▸ **MATERIALS PROVIDED**:
/-- The split immediate of format S, bits 25:21 then 10:0 (R110). -/
def fieldSplit (w : Word) : BitVec 16 := w.extractLsb' 21 5 ++ w.extractLsb' 0 11

/-- The word offset N, bits 25:0 (R101). -/
def fieldN (w : Word) : BitVec 26 := w.extractLsb' 0 26

/-- The shift amount L, bits 5:0 (R108). -/
def fieldL (w : Word) : Nat := (w.extractLsb' 0 6).toNat

/-- The condition field of the compares, bits 25:21 (R118). -/
def fieldCondition (w : Word) : Nat := (w.extractLsb' 21 5).toNat

/-! ### Secondary decoding -/

/-- Primary opcode 0x05 (R103, R116). -/
def decodeNop (w : Word) : Except DecodeReject Instr :=
  if w.extractLsb' 24 2 = 1#2 then .ok (.nop (fieldImm w)) else .error .unassignedNop

/-- Primary opcode 0x06: bit 16 tells `l.movhi` from `l.macrc` (R104, R116). -/
def decodeMovhi (w : Word) : Except DecodeReject Instr :=
  if w.extractLsb' 16 1 = 1#1 then .ok .macrc else .ok (.movhi (fieldD w) (fieldImm w))

/-- Primary opcode 0x08, by bits 31:16 (R120). -/
def decodeSys (w : Word) : Except DecodeReject Instr :=
  match (w.extractLsb' 16 16).toNat with
  | 0x2000 => .ok (.sys (fieldImm w))
  | 0x2100 => .ok (.trap (fieldImm w))
  | 0x2200 => .ok .msync
  | 0x2280 => .ok .psync
  | 0x2300 => .ok .csync
  | _ => .error .unassignedSys

/-- Primary opcode 0x2E, by bits 7:6 (R119). -/
def decodeShift (w : Word) : Except DecodeReject Instr :=
  match (w.extractLsb' 6 2).toNat with
  | 0 => .ok (.slli (fieldD w) (fieldA w) (fieldL w))
  | 1 => .ok (.srli (fieldD w) (fieldA w) (fieldL w))
  | 2 => .ok (.srai (fieldD w) (fieldA w) (fieldL w))
  | _ => .ok (.rori (fieldD w) (fieldA w) (fieldL w))

/-- Primary opcode 0x39, compares of two registers, by the condition field (R118). -/
def decodeSetFlag (w : Word) : Except DecodeReject Instr :=
  match fieldCondition w with
  | 0x00 => .ok (.sfeq (fieldA w) (fieldB w))
  | 0x01 => .ok (.sfne (fieldA w) (fieldB w))
  | 0x02 => .ok (.sfgtu (fieldA w) (fieldB w))
  | 0x03 => .ok (.sfgeu (fieldA w) (fieldB w))
  | 0x04 => .ok (.sfltu (fieldA w) (fieldB w))
  | 0x05 => .ok (.sfleu (fieldA w) (fieldB w))
  | 0x0A => .ok (.sfgts (fieldA w) (fieldB w))
  | 0x0B => .ok (.sfges (fieldA w) (fieldB w))
  | 0x0C => .ok (.sflts (fieldA w) (fieldB w))
  | 0x0D => .ok (.sfles (fieldA w) (fieldB w))
  | _ => .error .unassignedCondition

/-- Primary opcode 0x2F, compares with an immediate, by the condition field (R118). -/
def decodeSetFlagImm (w : Word) : Except DecodeReject Instr :=
  match fieldCondition w with
  | 0x00 => .ok (.sfeqi (fieldA w) (fieldImm w))
  | 0x01 => .ok (.sfnei (fieldA w) (fieldImm w))
  | 0x02 => .ok (.sfgtui (fieldA w) (fieldImm w))
  | 0x03 => .ok (.sfgeui (fieldA w) (fieldImm w))
  | 0x04 => .ok (.sfltui (fieldA w) (fieldImm w))
  | 0x05 => .ok (.sfleui (fieldA w) (fieldImm w))
  | 0x0A => .ok (.sfgtsi (fieldA w) (fieldImm w))
  | 0x0B => .ok (.sfgesi (fieldA w) (fieldImm w))
  | 0x0C => .ok (.sfltsi (fieldA w) (fieldImm w))
  | 0x0D => .ok (.sflesi (fieldA w) (fieldImm w))
  | _ => .error .unassignedCondition

/-- Primary opcode 0x38, by op2 (bits 9:8), op3 (bits 7:6) and op1 (bits 3:0) (R117). -/
def decodeAlu (w : Word) : Except DecodeReject Instr :=
  match (w.extractLsb' 8 2).toNat, (w.extractLsb' 6 2).toNat, (w.extractLsb' 0 4).toNat with
  | 0, _, 0x0 => .ok (.add (fieldD w) (fieldA w) (fieldB w))
  | 0, _, 0x1 => .ok .addc
  | 0, _, 0x2 => .ok (.sub (fieldD w) (fieldA w) (fieldB w))
  | 0, _, 0x3 => .ok (.and (fieldD w) (fieldA w) (fieldB w))
  | 0, _, 0x4 => .ok (.or (fieldD w) (fieldA w) (fieldB w))
  | 0, _, 0x5 => .ok (.xor (fieldD w) (fieldA w) (fieldB w))
  | 3, _, 0x6 => .ok (.mul (fieldD w) (fieldA w) (fieldB w))
  | 3, _, 0x7 => .ok .muld
  | 0, 0, 0x8 => .ok (.sll (fieldD w) (fieldA w) (fieldB w))
  | 0, 1, 0x8 => .ok (.srl (fieldD w) (fieldA w) (fieldB w))
  | 0, 2, 0x8 => .ok (.sra (fieldD w) (fieldA w) (fieldB w))
  | 0, 3, 0x8 => .ok (.ror (fieldD w) (fieldA w) (fieldB w))
  | 3, _, 0x9 => .ok (.div (fieldD w) (fieldA w) (fieldB w))
  | 3, _, 0xA => .ok (.divu (fieldD w) (fieldA w) (fieldB w))
  | 3, _, 0xB => .ok (.mulu (fieldD w) (fieldA w) (fieldB w))
  | 0, 0, 0xC => .ok (.exths (fieldD w) (fieldA w))
  | 0, 1, 0xC => .ok (.extbs (fieldD w) (fieldA w))
  | 0, 2, 0xC => .ok (.exthz (fieldD w) (fieldA w))
  | 0, 3, 0xC => .ok (.extbz (fieldD w) (fieldA w))
  | 3, _, 0xC => .ok .muldu
  | 0, 0, 0xD => .ok .extws
  | 0, 1, 0xD => .ok .extwz
  | 0, _, 0xE => .ok (.cmov (fieldD w) (fieldA w) (fieldB w))
  | 0, _, 0xF => .ok (.ff1 (fieldD w) (fieldA w))
  | 1, _, 0xF => .ok (.fl1 (fieldD w) (fieldA w))
  | _, _, _ => .error .unassignedAlu

/-! ### The decoder -/

/-- The instruction a word stands for (R116, R121): an admitted or a refused row of the table, or a rejection. The
halt word is not the decoder's: the cycle checks it first (R121, 40_fetch_and_sequencing.md R133). -/
def decode (w : Word) : Except DecodeReject Instr :=
  match opcodeOf w with
  | 0x00 => .ok (.j (fieldN w))
  | 0x01 => .ok (.jal (fieldN w))
  | 0x02 => .ok .adrp
  | 0x03 => .ok (.bnf (fieldN w))
  | 0x04 => .ok (.bf (fieldN w))
  | 0x05 => decodeNop w
  | 0x06 => decodeMovhi w
  | 0x08 => decodeSys w
  | 0x09 => .ok .rfe
  | 0x0A => .ok .lv
  | 0x11 => .ok (.jr (fieldB w))
  | 0x12 => .ok (.jalr (fieldB w))
  | 0x13 => .ok .maci
  | 0x1A => .ok .lf
  | 0x1B => .ok .lwa
  | 0x1C => .ok .cust1
  | 0x1D => .ok .cust2
  | 0x1E => .ok .cust3
  | 0x1F => .ok .cust4
  | 0x20 => .ok .ld
  | 0x21 => .ok (.lwz (fieldD w) (fieldA w) (fieldImm w))
  | 0x22 => .ok (.lws (fieldD w) (fieldA w) (fieldImm w))
  | 0x23 => .ok (.lbz (fieldD w) (fieldA w) (fieldImm w))
  | 0x24 => .ok (.lbs (fieldD w) (fieldA w) (fieldImm w))
  | 0x25 => .ok (.lhz (fieldD w) (fieldA w) (fieldImm w))
  | 0x26 => .ok (.lhs (fieldD w) (fieldA w) (fieldImm w))
  | 0x27 => .ok (.addi (fieldD w) (fieldA w) (fieldImm w))
  | 0x28 => .ok .addic
  | 0x29 => .ok (.andi (fieldD w) (fieldA w) (fieldImm w))
  | 0x2A => .ok (.ori (fieldD w) (fieldA w) (fieldImm w))
  | 0x2B => .ok (.xori (fieldD w) (fieldA w) (fieldImm w))
  | 0x2C => .ok (.muli (fieldD w) (fieldA w) (fieldImm w))
  | 0x2D => .ok (.mfspr (fieldD w) (fieldA w) (fieldImm w))
  | 0x2E => decodeShift w
  | 0x2F => decodeSetFlagImm w
  | 0x30 => .ok (.mtspr (fieldA w) (fieldB w) (fieldSplit w))
  | 0x31 => .ok .mac
  | 0x32 => .ok .lfp
  | 0x33 => .ok .swa
  | 0x34 => .ok .sd
  | 0x35 => .ok (.sw (fieldA w) (fieldB w) (fieldSplit w))
  | 0x36 => .ok (.sb (fieldA w) (fieldB w) (fieldSplit w))
  | 0x37 => .ok (.sh (fieldA w) (fieldB w) (fieldSplit w))
  | 0x38 => decodeAlu w
  | 0x39 => decodeSetFlag w
  | 0x3C => .ok .cust5
  | 0x3D => .ok .cust6
  | 0x3E => .ok .cust7
  | 0x3F => .ok .cust8
  | _ => .error .unassignedPrimary

/-- The word that four bytes store, the first the most significant (20_memory.md R63). -/
def wordOfBytes (b0 b1 b2 b3 : Byte) : Word := b0 ++ b1 ++ b2 ++ b3

/-- The four bytes of a word, the most significant first (20_memory.md R63). -/
def bytesOfWord (w : Word) : List Byte :=
  [w.extractLsb' 24 8, w.extractLsb' 16 8, w.extractLsb' 8 8, w.extractLsb' 0 8]

/-- The instruction at the front of some bytes, with the bytes after it (R100: four bytes, big-endian). -/
def decodeBytes : List Byte → Except DecodeReject (Instr × List Byte)
  | b0 :: b1 :: b2 :: b3 :: rest =>
    match decode (wordOfBytes b0 b1 b2 b3) with
    | .ok i => .ok (i, rest)
    | .error r => .error r
  | _ => .error .tooShort

/-- The instruction the decoder reads from an instruction whose bits are `w`, every bit from `nbits` up zero. An
instruction is one word (R100), so the bits of `w` are those of that word. -/
def decodeTableWord (nbits w : Nat) : Option Instr :=
  match decodeBytes (bytesOfWord (BitVec.ofNat 32 (w % 2 ^ nbits))) with
  | .ok (i, _) => some i
  | .error _ => none

/-! ### The encoder: the formats (R101 to R111), reserved fields zero -/

/-- The five bits of a register number. -/
def regBits (r : Reg) : BitVec 5 := BitVec.ofFin r

/-- Format J (R101). -/
def formatJ (op : BitVec 6) (n : BitVec 26) : Word := op ++ n

/-- Format JR (R102). -/
def formatJR (op : BitVec 6) (b : Reg) : Word := op ++ 0#10 ++ regBits b ++ 0#11

/-- Format NOP (R103). -/
def formatNop (k : BitVec 16) : Word := 0x15#8 ++ 0#8 ++ k

/-- Format MOVHI (R104). -/
def formatMovhi (d : Reg) (k : BitVec 16) : Word := 0x06#6 ++ regBits d ++ 0#5 ++ k

/-- Format SYS (R105). -/
def formatSys (sel : BitVec 16) (k : BitVec 16) : Word := sel ++ k

/-- Format I (R107). -/
def formatI (op : BitVec 6) (d a : Reg) (i : BitVec 16) : Word := op ++ regBits d ++ regBits a ++ i

/-- Format SH (R108). -/
def formatSh (op : BitVec 2) (d a : Reg) (l : Nat) : Word :=
  0x2E#6 ++ regBits d ++ regBits a ++ 0#8 ++ op ++ BitVec.ofNat 6 l

/-- Format SFI (R109). -/
def formatSfi (cond : BitVec 5) (a : Reg) (i : BitVec 16) : Word := 0x2F#6 ++ cond ++ regBits a ++ i

/-- Format SF (R109). -/
def formatSf (cond : BitVec 5) (a b : Reg) : Word := 0x39#6 ++ cond ++ regBits a ++ regBits b ++ 0#11

/-- Format S, the immediate split (R110). -/
def formatS (op : BitVec 6) (a b : Reg) (i : BitVec 16) : Word :=
  op ++ i.extractLsb' 11 5 ++ regBits a ++ regBits b ++ i.extractLsb' 0 11

/-- Format R (R111). -/
def formatR (op2 op3 : BitVec 2) (op1 : BitVec 4) (d a b : Reg) : Word :=
  0x38#6 ++ regBits d ++ regBits a ++ regBits b ++ 0#1 ++ op2 ++ op3 ++ 0#2 ++ op1

/-- The word of an instruction, its reserved fields zero; of a refused row, the fixed bits alone. -/
def encode : Instr → Word
  | .movhi d k => formatMovhi d k
  | .addi d a i => formatI 0x27#6 d a i
  | .andi d a k => formatI 0x29#6 d a k
  | .ori d a k => formatI 0x2A#6 d a k
  | .xori d a i => formatI 0x2B#6 d a i
  | .muli d a i => formatI 0x2C#6 d a i
  | .slli d a l => formatSh 0#2 d a l
  | .srli d a l => formatSh 1#2 d a l
  | .srai d a l => formatSh 2#2 d a l
  | .rori d a l => formatSh 3#2 d a l
  | .add d a b => formatR 0#2 0#2 0x0#4 d a b
  | .sub d a b => formatR 0#2 0#2 0x2#4 d a b
  | .and d a b => formatR 0#2 0#2 0x3#4 d a b
  | .or d a b => formatR 0#2 0#2 0x4#4 d a b
  | .xor d a b => formatR 0#2 0#2 0x5#4 d a b
  | .mul d a b => formatR 3#2 0#2 0x6#4 d a b
  | .mulu d a b => formatR 3#2 0#2 0xB#4 d a b
  | .div d a b => formatR 3#2 0#2 0x9#4 d a b
  | .divu d a b => formatR 3#2 0#2 0xA#4 d a b
  | .sll d a b => formatR 0#2 0#2 0x8#4 d a b
  | .srl d a b => formatR 0#2 1#2 0x8#4 d a b
  | .sra d a b => formatR 0#2 2#2 0x8#4 d a b
  | .ror d a b => formatR 0#2 3#2 0x8#4 d a b
  | .exths d a => formatR 0#2 0#2 0xC#4 d a 0
  | .extbs d a => formatR 0#2 1#2 0xC#4 d a 0
  | .exthz d a => formatR 0#2 2#2 0xC#4 d a 0
  | .extbz d a => formatR 0#2 3#2 0xC#4 d a 0
  | .cmov d a b => formatR 0#2 0#2 0xE#4 d a b
  | .ff1 d a => formatR 0#2 0#2 0xF#4 d a 0
  | .fl1 d a => formatR 1#2 0#2 0xF#4 d a 0
  | .sfeq a b => formatSf 0x00#5 a b
  | .sfne a b => formatSf 0x01#5 a b
  | .sfgtu a b => formatSf 0x02#5 a b
  | .sfgeu a b => formatSf 0x03#5 a b
  | .sfltu a b => formatSf 0x04#5 a b
  | .sfleu a b => formatSf 0x05#5 a b
  | .sfgts a b => formatSf 0x0A#5 a b
  | .sfges a b => formatSf 0x0B#5 a b
  | .sflts a b => formatSf 0x0C#5 a b
  | .sfles a b => formatSf 0x0D#5 a b
  | .sfeqi a i => formatSfi 0x00#5 a i
  | .sfnei a i => formatSfi 0x01#5 a i
  | .sfgtui a i => formatSfi 0x02#5 a i
  | .sfgeui a i => formatSfi 0x03#5 a i
  | .sfltui a i => formatSfi 0x04#5 a i
  | .sfleui a i => formatSfi 0x05#5 a i
  | .sfgtsi a i => formatSfi 0x0A#5 a i
  | .sfgesi a i => formatSfi 0x0B#5 a i
  | .sfltsi a i => formatSfi 0x0C#5 a i
  | .sflesi a i => formatSfi 0x0D#5 a i
  | .j n => formatJ 0x00#6 n
  | .jal n => formatJ 0x01#6 n
  | .bnf n => formatJ 0x03#6 n
  | .bf n => formatJ 0x04#6 n
  | .jr b => formatJR 0x11#6 b
  | .jalr b => formatJR 0x12#6 b
  | .nop k => formatNop k
  | .lwz d a i => formatI 0x21#6 d a i
  | .lws d a i => formatI 0x22#6 d a i
  | .lbz d a i => formatI 0x23#6 d a i
  | .lbs d a i => formatI 0x24#6 d a i
  | .lhz d a i => formatI 0x25#6 d a i
  | .lhs d a i => formatI 0x26#6 d a i
  | .sw a b i => formatS 0x35#6 a b i
  | .sb a b i => formatS 0x36#6 a b i
  | .sh a b i => formatS 0x37#6 a b i
  | .mfspr d a k => formatI 0x2D#6 d a k
  | .mtspr a b k => formatS 0x30#6 a b k
  | .sys k => formatSys 0x2000#16 k
  | .trap k => formatSys 0x2100#16 k
  | .rfe => 0x24000000#32
  | .msync => formatSys 0x2200#16 0#16
  | .psync => formatSys 0x2280#16 0#16
  | .csync => formatSys 0x2300#16 0#16
  | .addc => 0xE0000001#32
  | .muld => 0xE0000307#32
  | .muldu => 0xE000030C#32
  | .extws => 0xE000000D#32
  | .extwz => 0xE000004D#32
  | .macrc => 0x18010000#32
  | .adrp => 0x08000000#32
  | .lv => 0x28000000#32
  | .maci => 0x4C000000#32
  | .lf => 0x68000000#32
  | .lwa => 0x6C000000#32
  | .cust1 => 0x70000000#32
  | .cust2 => 0x74000000#32
  | .cust3 => 0x78000000#32
  | .cust4 => 0x7C000000#32
  | .ld => 0x80000000#32
  | .addic => 0xA0000000#32
  | .mac => 0xC4000000#32
  | .lfp => 0xC8000000#32
  | .swa => 0xCC000000#32
  | .sd => 0xD0000000#32
  | .cust5 => 0xF0000000#32
  | .cust6 => 0xF4000000#32
  | .cust7 => 0xF8000000#32
  | .cust8 => 0xFC000000#32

▸ **ASSIGNMENT**: Give back, unchanged, the run of lines in the listing above that begins at the line containing "def decodeShift (w" and ends at the line containing "(.sflts (fieldA w) (fieldB w))", both included.

▸ **RESPONSE TO THE TASK**:
def decodeShift (w : Word) : Except DecodeReject Instr :=
  match (w.extractLsb' 6 2).toNat with
  | 0 => .ok (.slli (fieldD w) (fieldA w) (fieldL w))
  | 1 => .ok (.srli (fieldD w) (fieldA w) (fieldL w))
  | 2 => .ok (.srai (fieldD w) (fieldA w) (fieldL w))
  | _ => .ok (.rori (fieldD w) (fieldA w) (fieldL w))

/-- Primary opcode 0x39, compares of two registers, by the condition field (R118). -/
def decodeSetFlag (w : Word) : Except DecodeReject Instr :=
  match fieldCondition w with
  | 0x00 => .ok (.sfeq (fieldA w) (fieldB w))
  | 0x01 => .ok (.sfne (fieldA w) (fieldB w))
  | 0x02 => .ok (.sfgtu (fieldA w) (fieldB w))
  | 0x03 => .ok (.sfgeu (fieldA w) (fieldB w))
  | 0x04 => .ok (.sfltu (fieldA w) (fieldB w))
  | 0x05 => .ok (.sfleu (fieldA w) (fieldB w))
  | 0x0A => .ok (.sfgts (fieldA w) (fieldB w))
  | 0x0B => .ok (.sfges (fieldA w) (fieldB w))
  | 0x0C => .ok (.sflts (fieldA w) (fieldB w))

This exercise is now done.